From Battlefields to Boudoir: How Confidence Became My Mission
- Oct 2
- 3 min read
By Marie Malvoisin

A defining moment in my life came when I stepped away from a twenty-year career as a U.S. Army Logistics Officer and chose to create something entirely new. An art studio that would empower women to see themselves differently.
For two decades, I was trained to lead with discipline, precision, and pragmatism. On the outside, I wore the armor of authority. But underneath the uniform, I carried the same doubts so many women face: Am I enough? Am I the best? Do I deserve to be seen? Confidence, for me, was never about how well I performed under pressure. It was about the quiet, persistent question of worthiness that lingered when the noise of duty faded.
After retiring from the military, I realized that confidence isn’t about how others perceive you. It’s about how you choose to perceive yourself. How you act on that belief. That realization led me to my next mission: founding Bohemian Visions Studio & Gallery, a bespoke, high-end boudoir photography studio in Richmond, Virginia.

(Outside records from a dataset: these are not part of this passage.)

/-- Scrubbing, invalidation, and the fabric tags. A scrub read that corrects counts in MEM_ECC and changes no byte; one that finds
an uncorrectable error in HBM counts and poisons its 64 bytes, so that a read of them fails from then on. INVALIDATE makes its
register BUSY, and a second one is ignored and counted; at its completion STATUS is DONE and no translation of the named tenant
that the argument covers is left in any cache. A new fabric tag is in force once written; a duplicate of another valid tag is
not valid and sets TAG_DUP. (R149, R151, R161, R162, R163.) -/
def Obligations.ScrubInvalidateTags : Prop :=
  (∀ (addr : BitVec 48) (k : Nat) (s : State), s.place addr.toNat = .mem k →
    Completes (.patrolScrub addr .corrected) s fun t =>
      t.get (R.MEM_ECC_CE (eccIndex k)) = (s.get (R.MEM_ECC_CE (eccIndex k)) + 1) % 2 ^ 32 ∧ SameMemory s t ∧ SameHarts s t ∧
      SameRegs (· ≠ 0x500400 + 8 * eccIndex k) s t) ∧
  (∀ (addr : BitVec 48) (k n : Nat) (s : State), s.place addr.toNat = .mem k → inHbm k = true → 0 < n →
    Completes (.patrolScrub addr .uncorrectable) s fun t =>
      t.get (R.MEM_ECC_UE (eccIndex k)) = (s.get (R.MEM_ECC_UE (eccIndex k)) + 1) % 2 ^ 32 ∧ t.hasError k n = true ∧
      (∀ a, t.byte a = s.byte a)) ∧
  (∀ (r : Requester) (s : State), Reaches r 0x500010 s →
    Completes (.invalidate r) s fun t =>
      t.get R.MEM_INVAL_CMD_STATUS = 1 ∧ t.atc = s.atc ∧ SameHarts s t ∧ SameMemory s t ∧ SameRegs (· ≠ 0x500010) s t ∧
      t.get R.MEM_INVAL_CMD_IGNORED = (if s.get R.MEM_INVAL_CMD_STATUS = 1
        then min (s.get R.MEM_INVAL_CMD_IGNORED + 1) 65535 else s.get R.MEM_INVAL_CMD_IGNORED) ∧
      t.inval = (if s.get R.MEM_INVAL_CMD_STATUS = 1 then s.inval else some
        { tenant := s.get R.MEM_INVAL_ARG_TENANT, scope := s.get R.MEM_INVAL_ARG_SCOPE, vpn := s.get R.MEM_INVAL_ARG_VPN,
          asid := s.get R.MEM_INVAL_ARG_ASID })) ∧
  (∀ (s : State) (a : InvalArg), s.get R.MEM_INVAL_CMD_STATUS = 1 → s.inval = some a →
    Completes .invalidateComplete s fun t =>
      t.get R.MEM_INVAL_CMD_STATUS = 2 ∧ (∀ e ∈ t.atc, invalHits a e = false) ∧
      (∀ c, ∀ e ∈ (t.hart c).tlb, invalHits a e = false) ∧ (∀ e ∈ s.atc, invalHits a e = false → e ∈ t.atc) ∧ SameMemory s t) ∧
  (∀ (r : Requester) (v : Tenant) (val : BitVec 32) (s : State), Reaches r (0x500180 + 4 * v.val) s → nfld val.toNat 16 15 = 0 →
    nbit val.toNat 31 = true →
    (∀ u, u < 16 → u ≠ v.val → s.bit (R.MEM_FTAG_VALID u) = true → s.get (R.MEM_FTAG_TAG u) ≠ nfld val.toNat 0 16) →
    Completes (.memFtagWrite r v val) s fun t =>
      t.get (R.MEM_FTAG_TAG v.val) = nfld val.toNat 0 16 ∧ t.get (R.MEM_FTAG_VALID v.val) = 1 ∧ SameMemory s t ∧
      SameRegs (· ≠ 0x500180 + 4 * v.val) s t) ∧
  (∀ (r : Requester) (v : Tenant) (val : BitVec 32) (s : State) (u : Nat), Reaches r (0x500180 + 4 * v.val) s →
    nfld val.toNat 16 15 = 0 → nbit val.toNat 31 = true → u < 16 → u ≠ v.val → s.bit (R.MEM_FTAG_VALID u) = true →
    s.get (R.MEM_FTAG_TAG u) = nfld val.toNat 0 16 →
    Completes (.memFtagWrite r v val) s fun t =>
      t.get (R.MEM_FTAG_VALID v.val) = 0 ∧ t.get R.MEM_STAT_TAG_DUP = 1 ∧ SameRegs (fun a => a ≠ 0x500180 + 4 * v.val ∧ a ≠ 0x500004) s t)
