/-- `putWq` changes only `queues`. -/
@[simp] theorem State.putWq_frame (s : State) (k : Nat) (q : WorkQ) :
    (s.putWq k q).regs = s.regs ∧ (s.putWq k q).mem = s.mem ∧ (s.putWq k q).poison = s.poison ∧
    (s.putWq k q).freeCnt = s.freeCnt ∧ (s.putWq k q).trip = s.trip ∧ (s.putWq k q).reply = s.reply ∧
    (s.putWq k q).ftime = s.ftime ∧ (s.putWq k q).latches = s.latches ∧ (s.putWq k q).fnCfg = s.fnCfg ∧
    (s.putWq k q).vfEnable = s.vfEnable ∧ (s.putWq k q).numVfs = s.numVfs ∧ (s.putWq k q).pcieLink = s.pcieLink ∧
    (s.putWq k q).msix = s.msix ∧ (s.putWq k q).aer = s.aer ∧ (s.putWq k q).drs = s.drs ∧ (s.putWq k q).logBuf = s.logBuf ∧
    (s.putWq k q).logRecs = s.logRecs ∧ (s.putWq k q).logSeq = s.logSeq ∧ (s.putWq k q).od = s.od ∧ (s.putWq k q).can = s.can ∧
    (s.putWq k q).harts = s.harts ∧ (s.putWq k q).badWords = s.badWords ∧ (s.putWq k q).hbmBays = s.hbmBays ∧
    (s.putWq k q).wprot = s.wprot ∧ (s.putWq k q).atc = s.atc ∧ (s.putWq k q).inval = s.inval ∧
    (s.putWq k q).fabricOut = s.fabricOut ∧ (s.putWq k q).stale = s.stale ∧ (s.putWq k q).doneAt = s.doneAt ∧
    (s.putWq k q).blkCmd = s.blkCmd ∧ (s.putWq k q).upHeld = s.upHeld ∧ (s.putWq k q).upSent = s.upSent ∧
    (s.putWq k q).timedWait = s.timedWait ∧ (s.putWq k q).engs = s.engs ∧ (s.putWq k q).fbq = s.fbq ∧
    (s.putWq k q).tileNo = s.tileNo ∧ (s.putWq k q).dispSeq = s.dispSeq ∧ (s.putWq k q).calPts = s.calPts ∧
    (s.putWq k q).calMask = s.calMask ∧ (s.putWq k q).calSmall = s.calSmall ∧ (s.putWq k q).nvmPts = s.nvmPts ∧
    (s.putWq k q).nvmMask = s.nvmMask ∧ (s.putWq k q).nvmSmall = s.nvmSmall ∧ (s.putWq k q).nvmInfo = s.nvmInfo ∧
    (s.putWq k q).scbQueue = s.scbQueue ∧ (s.putWq k q).scbRun = s.scbRun ∧ (s.putWq k q).ports = s.ports ∧
    (s.putWq k q).transit = s.transit ∧ (s.putWq k q).wire = s.wire ∧ (s.putWq k q).gangDrain = s.gangDrain ∧
    (s.putWq k q).pairsOut = s.pairsOut ∧ (s.putWq k q).slcPlan = s.slcPlan ∧ (s.putWq k q).actDue = s.actDue ∧
    (s.putWq k q).shuttered = s.shuttered ∧ (s.putWq k q).relight = s.relight ∧ (s.putWq k q).doms = s.doms ∧
    (s.putWq k q).awayPrimary = s.awayPrimary ∧ (s.putWq k q).cycles = s.cycles ∧ (s.putWq k q).holdFrom = s.holdFrom ∧
    (s.putWq k q).ppsGood = s.ppsGood ∧ (s.putWq k q).ppsOut = s.ppsOut ∧ (s.putWq k q).loops = s.loops ∧
    (s.putWq k q).ringInit = s.ringInit ∧ (s.putWq k q).ringAcq = s.ringAcq ∧ (s.putWq k q).ringHeld = s.ringHeld ∧
    (s.putWq k q).lasTarget = s.lasTarget ∧ (s.putWq k q).takeovers = s.takeovers ∧ (s.putWq k q).verifyLeft = s.verifyLeft ∧
    (s.putWq k q).ringFails = s.ringFails ∧ (s.putWq k q).deadDies = s.deadDies ∧ (s.putWq k q).refclk = s.refclk ∧
    (s.putWq k q).perst = s.perst ∧ (s.putWq k q).powered = s.powered ∧ (s.putWq k q).tripped = s.tripped ∧
    (s.putWq k q).brownOut = s.brownOut ∧ (s.putWq k q).slotA = s.slotA ∧ (s.putWq k q).slotB = s.slotB ∧
    (s.putWq k q).fw = s.fw ∧ (s.putWq k q).bootFirst = s.bootFirst ∧ (s.putWq k q).ledger = s.ledger ∧
    (s.putWq k q).mountFails = s.mountFails ∧ (s.putWq k q).cfgStore = s.cfgStore ∧ (s.putWq k q).intents = s.intents ∧
    (s.putWq k q).sumNvm = s.sumNvm ∧ (s.putWq k q).sumWait = s.sumWait ∧ (s.putWq k q).dumpSeq = s.dumpSeq ∧
    (s.putWq k q).dumpBays = s.dumpBays ∧ (s.putWq k q).dumpSlot = s.dumpSlot ∧ (s.putWq k q).presetBusy = s.presetBusy ∧
    (s.putWq k q).bootWait = s.bootWait ∧ (s.putWq k q).caps = s.caps ∧ (s.putWq k q).pending = s.pending := by
  and_intros <;> rfl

Many people thought it was an odd leap, from war zones to a photography gallery. To me, the mission was seamless. In the Army, I served my country. Through Bohemian Visions, I now serve women. Helping them confront insecurities, rewrite their stories, and step into leadership in their own lives.Helping them through their emotional journies of self discovery and self love.
I remember one client vividly. She walked into the studio hesitant, almost apologetic, saying she felt “unworthy” of being in front of a camera. I recognized myself in her. During the session, I guided her gently, showing her how to hold herself, how to breathe, how to let go. When I revealed her portraits, I saw her transform before my eyes. She broke down in tears because she didn’t believe it was her. She didn’t just see photographs, she saw herself, powerful and radiant, in a way she hadn’t before. She left not only with images, but with a new sense of self that carried into her career, her relationships, and her confidence. Her words still live rent free in my mind and echoes with other clients. “That’s me, I am so pretty.”
That moment confirmed what I had always believed: when women reclaim their confidence, they create ripple effects that extend far beyond themselves.
For me, confidence propelled me into entrepreneurship with no safety net. It pushed me to raise my voice in advocacy as Vice President of Advocacy for NAWBO Richmond. It continues to drive me toward goals that once felt out of reach, like building Bohemian Visions into a brand rooted in empowerment.
I have come to see confidence as the bridge between ambition and action. In the Army, leadership often meant command-and-control. But in my second act, leadership means creating space for others to rise. It means redefining visibility, worth, and beauty on women’s own terms, not the ones imposed by society.
Through Bohemian Visions, I have witnessed what happens when women allow themselves to be seen. They don’t just transform in front of the camera. They take that strength into boardrooms, into relationships, into community work. Confidence becomes a kind of activism, a quiet rebellion against a culture that thrives on insecurity.
My journey has taught me this: when women own their confidence, they don’t just change their reflection in the mirror, they change their world. And that, to me, is the legacy worth building.